* _Your goal_
Find the lines of the listing that contain the string "barWrite", and return them.

* _Data for analysis_
/-- Four bytes written to a dword of BAR2's controller page write its register. -/
theorem Node.bar2Write_register {off v : Nat} (hpage : 0x8000 ≤ off ∧ off < 0xC000) (halign : off % 4 = 0) (hv : v < 2 ^ 32) (n : Node) :
    n.bar2Write off (leBytes 4 v) = n.icWriteReg off v := by
  have htable : ¬off < 0x400 := by omega
  have hfield : field (leBytes 4 v) 0 4 = v := by
    have hwhole : slice (leBytes 4 v) 0 4 = leBytes 4 v := List.take_of_length_le (Nat.le_of_eq (leBytes_length 4 v))
    rw [field, hwhole, ofLe_leBytes 4 v hv]
  simp only [Node.bar2Write, leBytes_length, if_neg htable, hpage, halign, and_self, if_true, hfield]

/-- The command of such a write is the write of the register by the function's unit. -/
theorem State.does_icWrite {s : State} {f : Fin 7} (hs : s.running) (ha : s.AnswersOnBars f) {off v : Nat}
    (hpage : 0x8000 ≤ off ∧ off < 0xC000) (halign : off % 4 = 0) (hv : v < 2 ^ 32) :
    s.does (s.barWrite none f .bar2 off (leBytes 4 v)) = .next (s.onFn f (·.icWriteReg off v)) := by
  obtain ⟨hlink, hflr, hmem, hd3, hawake⟩ := ha
  have hunit : (·.bar2Do (.write off (leBytes 4 v))) = (·.icWriteReg off v : Node → Node) :=
    funext (Node.bar2Write_register hpage halign hv)
  have hw : s.barWrite none f .bar2 off (leBytes 4 v) = s.onFn f (·.icWriteReg off v) := by
    simp [State.barWrite, State.hostWrite, State.hostGate, State.bar2Access, hlink, hflr, hmem, hd3, hawake, hunit]
  rw [hw, State.does_kept hs (s.onFn_keeps f _)]

/-- The registers of R479 of the sources lie between those of the controller. -/
theorem Node.icWriteReg_srcCfg (n : Node) (src : Fin 256) (v : Nat) : n.icWriteReg (0x8400 + 4 * src.val) v = n.srcCfgWrite src.val v := by
  have hlow {r : Nat} (h : r < 0x8400) : ¬0x8400 + 4 * src.val = r := by omega
  have hrange : 0x8400 ≤ 0x8400 + 4 * src.val ∧ 0x8400 + 4 * src.val < 0x8800 := by omega
  have hsrc : (0x8400 + 4 * src.val - 0x8400) / 4 = src.val := by omega
  rw [Node.icWriteReg, if_neg (hlow (by decide)), if_neg (hlow (by decide)), if_neg (hlow (by decide)), if_neg (hlow (by decide)),
    if_pos hrange, hsrc]

/-- Settles O41: each command is a write of its register, which the function's unit takes at once. -/
theorem controllerWritesComplete : Obligations.ControllerWritesComplete := by
  unfold Obligations.ControllerWritesComplete
  intro s f hs hlink hflr hmem hd3 hawake
  have ha : s.AnswersOnBars f := ⟨hlink, hflr, hmem, hd3, hawake⟩
  refine ⟨?complete, ?srcCfg, ?gctrl, ?swi⟩
  case complete => exact fun v hv => State.does_icWrite hs ha (by decide) (by decide) hv
  case srcCfg =>
    intro src v hv
    have hunit : (·.icWriteReg (0x8400 + 4 * src.val) v) = (·.srcCfgWrite src.val v : Node → Node) :=
      funext fun n => n.icWriteReg_srcCfg src v
    rw [← hunit]
    exact State.does_icWrite hs ha (by omega) (by omega) hv
  case gctrl => exact fun v hv => State.does_icWrite hs ha (by decide) (by decide) hv
  case swi => exact fun v hv => State.does_icWrite hs ha (by decide) (by decide) hv

/-! ### The winner of a vector (R465) -/

/-- The sources that compete for vector `v`, in ascending order. -/
def Node.rivals (n : Node) (v : Nat) : List Nat := n.allSources.filter fun x => n.eligible x && (n.src x).vec == v

theorem Node.mem_rivals {n : Node} {v x : Nat} :
    x ∈ n.rivals v ↔ 1 ≤ x ∧ x ≤ n.sources ∧ n.eligible x = true ∧ (n.src x).vec = v := by
  have hrange : x ∈ n.allSources ↔ 1 ≤ x ∧ x ≤ n.sources := by
    simp only [Node.allSources, List.mem_map, List.mem_range]
    exact ⟨fun ⟨a, ha, hx⟩ => by omega, fun ⟨hlo, hhi⟩ => ⟨x - 1, by omega, by omega⟩⟩
  simp only [Node.rivals, List.mem_filter, hrange, Bool.and_eq_true, beq_iff_eq, and_assoc]

theorem Node.rivals_ascend (n : Node) (v : Nat) : (n.rivals v).Pairwise (· < ·) :=
  (List.pairwise_lt_range.map (· + 1) fun _ _ h => Nat.add_lt_add_right h 1).filter _

/-- Source `w` comes before source `x`: by its priority, or among equals by its number. -/
def Node.outranks (n : Node) (w x : Nat) : Prop := (n.src x).prio < (n.src w).prio ∨ (n.src x).prio = (n.src w).prio ∧ w < x

theorem Node.outranks_trans {n : Node} {a b c : Nat} (hab : n.outranks a b) (hbc : n.outranks b c) : n.outranks a c := by
  unfold Node.outranks at *
  omega

theorem Node.not_outranks_of_outranks {n : Node} {a b : Nat} (h : n.outranks a b) : ¬n.outranks b a := by
  unfold Node.outranks at *
  omega

/-- Source `w` is the one of a list that comes before every other. -/
def Node.Leads (n : Node) (w : Nat) (l : List Nat) : Prop := w ∈ l ∧ ∀ x ∈ l, x ≠ w → n.outranks w x

theorem Node.Leads.of_perm {n : Node} {w : Nat} {l m : List Nat} (hw : n.Leads w l) (h : l.Perm m) : n.Leads w m :=
  ⟨h.mem_iff.mp hw.1, fun x hx => hw.2 x (h.mem_iff.mpr hx)⟩

/-- Two sources that lead a list would come before each other. -/
theorem Node.Leads.unique {n : Node} {w x : Nat} {l : List Nat} (hw : n.Leads w l) (hx : n.Leads x l) : w = x := by
  by_cases h : w = x
  case pos => exact h
  case neg => exact absurd (hx.2 w hw.1 h) (Node.not_outranks_of_outranks (hw.2 x hx.1 (Ne.symm h)))

/-- What leads a list without `b` leads it with `b` too, where it comes before `b`. -/
theorem Node.Leads.cons {n : Node} {w b : Nat} {l : List Nat} (hw : n.Leads w l) (hb : n.outranks w b) : n.Leads w (b :: l) := by
  refine ⟨List.mem_cons_of_mem b hw.1, fun x hx hne => ?_⟩
  rcases List.mem_cons.mp hx with rfl | hx
  · exact hb
  · exact hw.2 x hx hne

/-- What leads a list comes before whatever one of its members comes before. -/
theorem Node.Leads.outranks_of_mem {n : Node} {w x b : Nat} {l : List Nat} (hw : n.Leads w l) (hx : x ∈ l) (hb : n.outranks x b) :
    n.outranks w b := by
  by_cases h : x = w
  case pos => exact h ▸ hb
  case neg => exact Node.outranks_trans (hw.2 x hx h) hb

/-- One step of the scan: a source replaces the best so far where its priority is higher (R465). -/
def Node.better (n : Node) (best : Option Nat) (x : Nat) : Option Nat :=
  match best with
  | none => some x
  | some b => if (n.src b).prio < (n.src x).prio then some x else some b

theorem Node.winner_eq_scan (n : Node) (v : Nat) : n.winner v = (n.rivals v).foldl n.better none := rfl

* _Solution for this problem_
    s.does (s.barWrite none f .bar2 off (leBytes 4 v)) = .next (s.onFn f (·.icWriteReg off v)) := by
  have hw : s.barWrite none f .bar2 off (leBytes 4 v) = s.onFn f (·.icWriteReg off v) := by
    simp [State.barWrite, State.hostWrite, State.hostGate, State.bar2Access, hlink, hflr, hmem, hd3, hawake, hunit]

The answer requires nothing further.